There is no hard and fast rule for ritual use of your travel shrine. Again, take into consideration where you are going, who you are staying with, and how long you are going to be there. Personally, if I am going to be staying in one space for the duration of my trip, a space where I can safely practice without any issue from my cohabitants, I will try to establish a specific spot for my travel shrine early on. Much like my shrine at home, I clean the area before setting up icons, and I purify my body before I enter the sacred space. I welcome my gods to stay in this shrine for the entirety of the time in the new location. I give offerings, usually just cool water while I’m actually in shrine (note my tiny offering cup in the pictures below) but silently offer some of my food before meals. I will then pray, sing, meditate, create art — any and all of the usual activities I would do with, or for, my gods while I was at home.

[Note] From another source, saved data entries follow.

/-- `TwistReadsOldAndNewWords`: a canonical array, and indices where the clauses meet. -/
theorem witness_Twist : Memory.wf [(0, 1), (226, 2), (227, 3), (622, 4), (623, 5)] ∧ 226 ≤ 226 ∧
    (227 ≤ 227 ∧ 227 ≤ 622) ∧ (227 ≤ 622 ∧ 622 ≤ 622) := by decide

/-- `MtRdReadsAWord`: the last index and the first outside. -/
theorem witness_MtRd : 624 ≤ (624 : Word).toNat ∧ (623 : Word).toNat < 624 ∧ seeded.seeded = true ∧
    State.reset.seeded = false := by decide

/-- `StPushCountsAWord`, `StPushCompletesEverywhere`, `FullIsRecoverable`: at capacity, and one below it. -/
theorem witness_StPush : full.n.toNat = 2 ^ 27 - 1 ∧ nearlyFull.n.toNat ≠ 2 ^ 27 - 1 ∧ nearlyFull.CountInv :=
  ⟨by decide, by decide, by unfold State.CountInv; decide⟩

/-- `CountersOfASample`: an empty accumulator and a session with pushes and another command. -/
theorem witness_CountersOfASample : State.reset.IdxInv ∧ State.reset.n = 0 ∧ State.reset.ones = 0 ∧
    State.reset.runs = 0 ∧
    (∀ w ∈ [0x3100000005#40, 0x1000000000#40, 0x3100000006#40], decode w ≠ .command .stClr) ∧
    ([0x3100000005#40, 0x1000000000#40, 0x3100000006#40].filterMap pushedWord) = [5, 6] := by
  refine ⟨by unfold State.IdxInv; decide, rfl, rfl, rfl, ?_, rfl⟩
  intro w hw
  simp only [List.mem_cons, List.not_mem_nil, or_false] at hw
  rcases hw with rfl | rfl | rfl <;> exact fun h => by cases h

/-- `SampleValuesAreExact`: two distinct words. -/
theorem witness_Sample : (0 : Word) ≠ 0xFFFFFFFF := by decide

end Sys2Proof.Tests
end

section
/-! ## What a command leaves unchanged

Facts about `effect`, the change of a command that succeeds, and from them the frame of `exec`: a failure
changes the latch and the response alone, so each register needs only its lemma about `effect`. -/

namespace Sys2Proof.Machine

@[simp] theorem effect_err (i : Instr) (s : State) : (effect i s).err = s.err := by
  cases i <;> rfl

@[simp] theorem effect_errcode (i : Instr) (s : State) : (effect i s).errcode = s.errcode := by
  cases i <;> rfl

@[simp] theorem effect_host (i : Instr) (s : State) : (effect i s).host = s.host := by
  cases i <;> rfl

@[simp] theorem effect_delivered (i : Instr) (s : State) :
    (effect i s).delivered = s.delivered := by
  cases i <;> rfl

theorem effect_seed_of_ne {i : Instr} (hseed : ∀ v, i ≠ .seed v) (s : State) :
    (effect i s).seed = s.seed ∧ (effect i s).seeded = s.seeded := by
  cases i with
  | seed v => exact absurd rfl (hseed v)
  | _ => exact ⟨rfl, rfl⟩

theorem effect_x_of_ne {i : Instr} (hseed : ∀ v, i ≠ .seed v) (hlcg : i ≠ .lcgNext) (s : State) :
    (effect i s).x = s.x := by
  cases i with
  | seed v => exact absurd rfl (hseed v)
  | lcgNext => exact absurd rfl hlcg
  | _ => rfl

theorem effect_idx_of_ne {i : Instr} (hseed : ∀ v, i ≠ .seed v) (hstart : i ≠ .mtStart)
    (hnext : i ≠ .mtNext) (s : State) : (effect i s).idx = s.idx := by
  cases i with
  | seed v => exact absurd rfl (hseed v)
  | mtStart => exact absurd rfl hstart
  | mtNext => exact absurd rfl hnext
  | _ => rfl

/-- A draw away from index 0 twists nothing (R112). -/
theorem drawArray_of_ne {s : State} (h : s.idx ≠ 0) : drawArray s = s.mt := if_neg h

theorem effect_mt_of_ne {i : Instr} {s : State} (hseed : ∀ v, i ≠ .seed v)
    (hnext : i ≠ .mtNext ∨ s.idx ≠ 0) : (effect i s).mt = s.mt := by
  cases i with
  | seed v => exact absurd rfl (hseed v)
  | mtNext => exact drawArray_of_ne (hnext.resolve_left fun h => h rfl)
  | _ => rfl

theorem effect_counters_of_ne {i : Instr} (hclr : i ≠ .stClr) (hpush : ∀ w, i ≠ .stPush w)
    (s : State) :
    (effect i s).n = s.n ∧ (effect i s).ones = s.ones ∧ (effect i s).runs = s.runs := by
  cases i with
  | stClr => exact absurd rfl hclr
  | stPush w => exact absurd rfl (hpush w)
  | _ => exact ⟨rfl, rfl, rfl⟩

theorem effect_prev_of_ne {i : Instr} (hpush : ∀ w, i ≠ .stPush w) (s : State) :
    (effect i s).prev = s.prev := by
  cases i with
  | stPush w => exact absurd rfl (hpush w)
  | _ => rfl

theorem wf_drawArray {s : State} (h : s.ArrayInv) : (drawArray s).wf := by
  unfold drawArray
  split
  · exact wf_twist h
  · exact h

theorem effect_arrayInv {s : State} (h : s.ArrayInv) (i : Instr) : (effect i s).ArrayInv := by
  cases i with
  | seed v => exact wf_mtSeed v
  | mtNext => exact wf_drawArray h
  | _ => exact h

/-- A part `f` of the state is as before when a failure and the command's effect both keep it. -/
theorem exec_keeps {α : Type} (f : State → α) {i : Instr} {s t : State} (h : exec i s = .next t)
    (hfail : ∀ c, f (s.fail c) = f s)
    (hok : ∀ d, f ((effect i s).respond .ok d) = f s) : f t = f s := by
  obtain ⟨c, -, rfl⟩ | ⟨d, rfl⟩ := exec_cases h
  · exact hfail c
  · exact hok d

section
variable {i : Instr} {s t : State} (h : exec i s = .next t)
include h

theorem exec_arrayInv (hs : s.ArrayInv) : t.ArrayInv := by
  obtain ⟨c, -, rfl⟩ | ⟨d, rfl⟩ := exec_cases h
  · exact hs
  · exact effect_arrayInv hs i

/-- Words outside 0 to 623 read the same before and after, both arrays being canonical. -/
theorem exec_read_outside (hs : s.ArrayInv) {a : Nat} (ha : 624 ≤ a) :
    t.mt.read a = s.mt.read a := by
  rw [Memory.read_of_mtN_le hs ha, Memory.read_of_mtN_le (exec_arrayInv h hs) ha]

/-- A command that responds OK leaves the latch alone (R158). -/
theorem exec_latch_of_ok {d : Word} (hok : t.rsp = some ⟨.ok, d⟩) :
    t.err = s.err ∧ t.errcode = s.errcode := by
  obtain ⟨c, hc, rfl⟩ | ⟨d, rfl⟩ := exec_cases h
  · simp [hc] at hok
  · simp

end

/-- Settles O20: register by register, from what `effect` leaves. -/
theorem frameOfEveryCommand : Obligations.FrameOfEveryCommand := by
  intro i s t h
  refine ⟨fun hseed => ?seed, fun hseed hlcg => ?x, fun hseed hstart hnext => ?idx,
    fun hseed hnext a => ?word, fun hs a ha => exec_read_outside h hs ha,
    fun hclr hpush => ?counters, fun hpush => ?prev, fun d => exec_latch_of_ok h, ?host, ?delivered⟩
  case seed =>
    obtain ⟨hs, hd⟩ := effect_seed_of_ne hseed s
    exact ⟨exec_keeps (·.seed) h (fun _ => rfl) fun _ => hs,
      exec_keeps (·.seeded) h (fun _ => rfl) fun _ => hd⟩
  case x => exact exec_keeps (·.x) h (fun _ => rfl) fun _ => effect_x_of_ne hseed hlcg s
  case idx => exact exec_keeps (·.idx) h (fun _ => rfl) fun _ => effect_idx_of_ne hseed hstart hnext s
  case word =>
    rw [exec_keeps (·.mt) h (fun _ => rfl) fun _ => effect_mt_of_ne hseed hnext]
  case counters =>
    obtain ⟨hn, hones, hruns⟩ := effect_counters_of_ne hclr hpush s
    exact ⟨exec_keeps (·.n) h (fun _ => rfl) fun _ => hn,
      exec_keeps (·.ones) h (fun _ => rfl) fun _ => hones,
      exec_keeps (·.runs) h (fun _ => rfl) fun _ => hruns⟩
  case prev => exact exec_keeps (·.prev) h (fun _ => rfl) fun _ => effect_prev_of_ne hpush s
  case host => exact exec_keeps (·.host) h (fun _ => rfl) fun _ => effect_host i s
  case delivered => exact exec_keeps (·.delivered) h (fun _ => rfl) fun _ => effect_delivered i s

end Sys2Proof.Machine
end

section
/-! ## Invariants: reset, and one step -/

namespace Sys2Proof.Machine

theorem afterReset_inv (s : State) : s.afterReset.Inv where
  array := by simp [State.ArrayInv, Memory.wf]
  idx := by simp [State.IdxInv]
  latch := by simp [State.LatchInv]
  count := by simp [State.CountInv]

/-- Settles O23: the state after reset is what a reset makes of it. -/
theorem resetMeetsTheInvariants : Obligations.ResetMeetsTheInvariants :=
  fun acts => afterReset_inv { State.reset with host := acts }

/-- A property that no channel operation can break is kept by every step when it holds after reset and is
kept by every failure and by every command that succeeds. -/
theorem step_preserves {P : State → Prop}
    (hport : ∀ s acts, P s → P ({ s with host := acts } : State).takeResponse)
    (hreset : ∀ s : State, P s.afterReset)
    (hfail : ∀ s c, c ≠ .ok → P s → P (s.fail c))
    (hok : ∀ i s d, P s → exec i s = .next ((effect i s).respond .ok d) →
      P ((effect i s).respond .ok d))
    {s t : State} (hs : P s) (h : step s = .next t) : P t := by
  obtain ⟨-, rfl⟩ | ⟨w, rest, -, hrun⟩ | ⟨rest, -, rfl⟩ | ⟨rest, -, rfl⟩ := step_cases h
  · exact hs
  · have hs' := hport s rest hs
    obtain ⟨op, -, rfl⟩ | ⟨i, -, hexec⟩ := runCommand_cases hrun
    · exact hfail _ _ (by simp) hs'
    · obtain ⟨c, hc, rfl⟩ | ⟨d, rfl⟩ := exec_cases hexec
      · exact hfail _ c hc hs'
      · exact hok i _ d hs' hexec
  · exact hport s rest hs
  · exact hreset _

/-! ## The cursor (R24, R37) -/

theorem effect_idxInv {s : State} (h : s.IdxInv) (i : Instr) : (effect i s).IdxInv := by
  cases i with
  | seed v => simp [effect, State.IdxInv]
  | mtStart => simp [effect, State.IdxInv]
  | mtNext => exact nextIdx_lt h
  | _ => exact h

/-- Settles O25: a command that writes the cursor sets it to 0 or moves it on inside 0 to 623. -/
theorem stepKeepsTheCursorInRange : Obligations.StepKeepsTheCursorInRange :=
  fun _ _ => step_preserves (P := State.IdxInv) (fun _ _ h => h) (fun s => (afterReset_inv s).idx)
    (fun _ _ _ h => h) (fun i _ _ h _ => effect_idxInv h i)

/-! ## The error latch (R32, R152) -/

/-- What a step can do to the latch: keep it, clear it by a reset, or latch the code of a failure. -/
theorem step_latch_cases {s t : State} (h : step s = .next t) :
    (t.err = s.err ∧ t.errcode = s.errcode) ∨
    ((∃ rest, s.host = .reset :: rest) ∧ t.err = false ∧ t.errcode = 0) ∨
    (∃ c, c ≠ .ok ∧ t.rsp = some ⟨c, 0⟩ ∧ t.err = true ∧
      t.errcode = if s.err then s.errcode else c.code) := by
  obtain ⟨-, rfl⟩ | ⟨w, rest, -, hrun⟩ | ⟨rest, -, rfl⟩ | ⟨rest, hreset, rfl⟩ := step_cases h
  · exact .inl ⟨rfl, rfl⟩
  · obtain ⟨op, -, rfl⟩ | ⟨i, -, hexec⟩ := runCommand_cases hrun
    · exact .inr (.inr ⟨.illegal, by simp, rfl, rfl, rfl⟩)
    · obtain ⟨c, hc, rfl⟩ | ⟨d, rfl⟩ := exec_cases hexec
      · exact .inr (.inr ⟨c, hc, rfl, rfl, rfl⟩)
      · exact .inl (by simp)
  · exact .inl ⟨rfl, rfl⟩
  · exact .inr (.inl ⟨⟨rest, hreset⟩, rfl, rfl⟩)

theorem fail_latchInv {s : State} {c : Status} (hc : c ≠ .ok) (h : s.LatchInv) :
    (s.fail c).LatchInv := by
  obtain ⟨hpos, hcode⟩ := Status.code_bounds hc
  cases herr : s.err with
  | true => simpa [State.LatchInv, herr] using h
  | false =>
    have hne : c.code ≠ 0#4 := fun h0 => by simp [h0] at hpos
    simp [State.LatchInv, herr, hne, hcode]

/-- Settles O26: a failure is the only act that sets the latch, and it writes a code of 1 to 4 once. -/
theorem stepKeepsTheLatch : Obligations.StepKeepsTheLatch := by
  refine ⟨fun s t => ?keep, fun s t h hclear hset => ?rise, fun s t h hreset hset => ?hold⟩
  case keep =>
    exact step_preserves (P := State.LatchInv) (fun _ _ h => h) (fun s => (afterReset_inv s).latch)
      (fun _ _ hc h => fail_latchInv hc h) (fun i s d h _ => by simpa [State.LatchInv] using h)
  case rise =>
    obtain ⟨herr, -⟩ | ⟨-, herr, -⟩ | ⟨c, hc, hrsp, -, hcode⟩ := step_latch_cases h
    · simp [herr, hclear] at hset
    · simp [herr] at hset
    · exact ⟨c, hc, hrsp, by simpa [hclear] using hcode⟩
  case hold =>
    obtain ⟨herr, hcode⟩ | ⟨⟨rest, hr⟩, -⟩ | ⟨c, -, -, herr, hcode⟩ := step_latch_cases h
    · exact ⟨herr.trans hset, hcode⟩
    · exact absurd hr (hreset rest)
    · exact ⟨herr, by simpa [hset] using hcode⟩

If I am staying in a hotel, or in a space where my cohabitants would be bothered my spirituality, I take greater precautions. I unpack my shrine, complete my chosen ritual the same way as described above, but after ritual, I pack all icons and ritual implements away in the travel shrine, and tuck it safely back into a bag where I know it will come to no harm. In the case of hotels, I have heard more than one story of cleaning staff accidentally damaging a shrine while they were doing their daily administrations. In the case of a less understanding host, I do this as a sign of respect to whoever has allowed me to stay within their home.

(The caveat here, of course, is if you are going to be living with this person for an extended period of time. In this case, I would suggest a full, free, and frank conversation of your faith before moving in with them, if such a conversation is at all humanly possible. As always, you know your own life better than any other, do what you think is best.)

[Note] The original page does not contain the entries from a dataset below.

/-- The controller of an address: stacks 0 to 11 (R155), Cold Frame channels 12 to 35 (R156). -/
def controllerOf (a : Nat) : Nat :=
  if a < 0x7800000000 then a / 4096 % 6
  else if a < 0xF000000000 then 6 + (a - 0x7800000000) / 4096 % 6
  else 12 + (a - 0x10000000000) / 4096 % 24

/-- The address within its stack or channel (R155, R156). -/
def localAddress (a : Nat) : Nat :=
  if a < 0x7800000000 then a / 4096 / 6 * 4096 + a % 4096
  else if a < 0xF000000000 then (a - 0x7800000000) / 4096 / 6 * 4096 + a % 4096
  else (a - 0x10000000000) / 4096 / 24 * 4096 + a % 4096

/-- Lines that a controller's write queue holds (R159). -/
def queueLines (controller : Nat) : Nat := if controller < 12 then 512 else 128

/-- Whether an address is in one of the two HBM ranges. -/
def isHbm (a : Nat) : Bool := decide (a < 0xF000000000)

/-! ### Bytes in canonical form -/

/-- The byte at an address; an unlisted byte reads zero. -/
def cellGet : List Host.Cell → Nat → Byte
  | [], _ => 0
  | (k, v) :: m, a => if a = k then v else cellGet m a

/-- Put a byte at an address, keeping the addresses rising and listing no zero. -/
def cellPut : List Host.Cell → Nat → Byte → List Host.Cell
  | [], a, v => if v = 0 then [] else [(a, v)]
  | (k, w) :: m, a, v =>
    if a < k then (if v = 0 then (k, w) :: m else (a, v) :: (k, w) :: m)
    else if a = k then (if v = 0 then m else (a, v) :: m)
    else (k, w) :: cellPut m a v

/-- Put a string of bytes at an address. -/
def cellPutAll : List Host.Cell → Nat → Bytes → List Host.Cell
  | m, _, [] => m
  | m, a, b :: bs => cellPutAll (cellPut m a b) (a + 1) bs

/-- Put a list of cells, in the list's order. -/
def cellPutCells : List Host.Cell → List Host.Cell → List Host.Cell
  | m, [] => m
  | m, c :: cs => cellPutCells (cellPut m c.1 c.2) cs

/-- Zero `n` bytes from an address. -/
def cellZero (m : List Host.Cell) (a n : Nat) : List Host.Cell :=
  m.filter (fun c => !(decide (a ≤ c.1) && decide (c.1 < a + n)))

/-- The canonical form: addresses strictly rising and no listed zero. -/
def cellsWf : List Host.Cell → Bool
  | [] => true
  | [c] => c.2 != 0
  | c :: d :: m => c.2 != 0 && decide (c.1 < d.1) && cellsWf (d :: m)

/-- The canonical form of device memory. -/
def Mem.wf (m : Mem) : Bool := cellsWf m.bytes

/-! ### Reads and writes of device memory -/

/-- The newest byte that a write queue holds for an address, if any; the queue is oldest first. -/
def queuedByte : List LineWrite → Nat → Option Byte
  | [], _ => none
  | w :: ws, a =>
    match queuedByte ws a with
    | some b => some b
    | none => (w.bytes.find? (fun c => c.1 == a)).map (·.2)

/-- A byte as every agent reads it: the newest accepted write, else the device (R96, R159). -/
def Mem.read (m : Mem) (a : Nat) : Byte :=
  (queuedByte (m.queues.get [] (controllerOf a)) a).getD (cellGet m.bytes a)

/-- `n` bytes from an address. -/
def Mem.readBytes (m : Mem) (a n : Nat) : Bytes := (List.range n).map (fun i => m.read (a + i))

/-- A little-endian value of `n` bytes (R6). -/
def Mem.readNat (m : Mem) (a n : Nat) : Nat := leNat (m.readBytes a n)

/-- Whether a line is poisoned as every agent reads it (R172): the newest accepted write of the line
decides when it writes the whole line or is itself poisoned. -/
def Mem.linePoisoned (m : Mem) (line : Nat) : Bool :=
  (m.queues.get [] (controllerOf (line * 64))).foldl
    (fun p w => if w.line = line then (if w.poisoned then true else if w.bytes.length = 64 then false else p)
                else p)
    (m.poison.contains line)

/-- Whether any of `n` bytes from an address lies in a poisoned line. -/
def Mem.poisonedIn (m : Mem) (a n : Nat) : Bool :=
  n != 0 && (List.range ((a + n - 1) / 64 - a / 64 + 1)).any (fun i => m.linePoisoned (a / 64 + i))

What does a full travel shrine look like?

You can look at some of the blogs I mentioned above for ideas, but I’ve also included a few photos to show my current travel shrine.

The outside of my travel shrine. I love this box for its compact size, the shining gold caps on the exterior, and of course: the handy clasp.

This gives you a sense of how I pack the shrine, and some of the things I include within it. Please note the strike-on-box matches, as well as one of two lovely icons by Tenu depicting the names of my Parent deities.

Moving one layer down, you can see the incense, a candle, an ankh candle holder, and a small offering cup for fresh water (which is partially blocking a tiny, lotus-shaped incense holder) and two more icons which I made myself from polymer clay. They recently received some touch-ups after their original paint job began coming off.

Finally, here is the full travel shrine when it is set up. I currently place the three-dimensional icons of Set and Bast across from their painted names. This is a visual reminder for me; I was recently tasked in finding the similarities between my parent deities, in an effort to better balance which of Them I more frequently turn to. I enjoy sporadically changing elements of my travel shrine, whether it is the color of the candle I pack, or the type of incense I burn, depending on which Netjeru I am working with, and what I hope to achieve spiritually while I am traveling.

May your own adventures be fulfilling, and your gods near.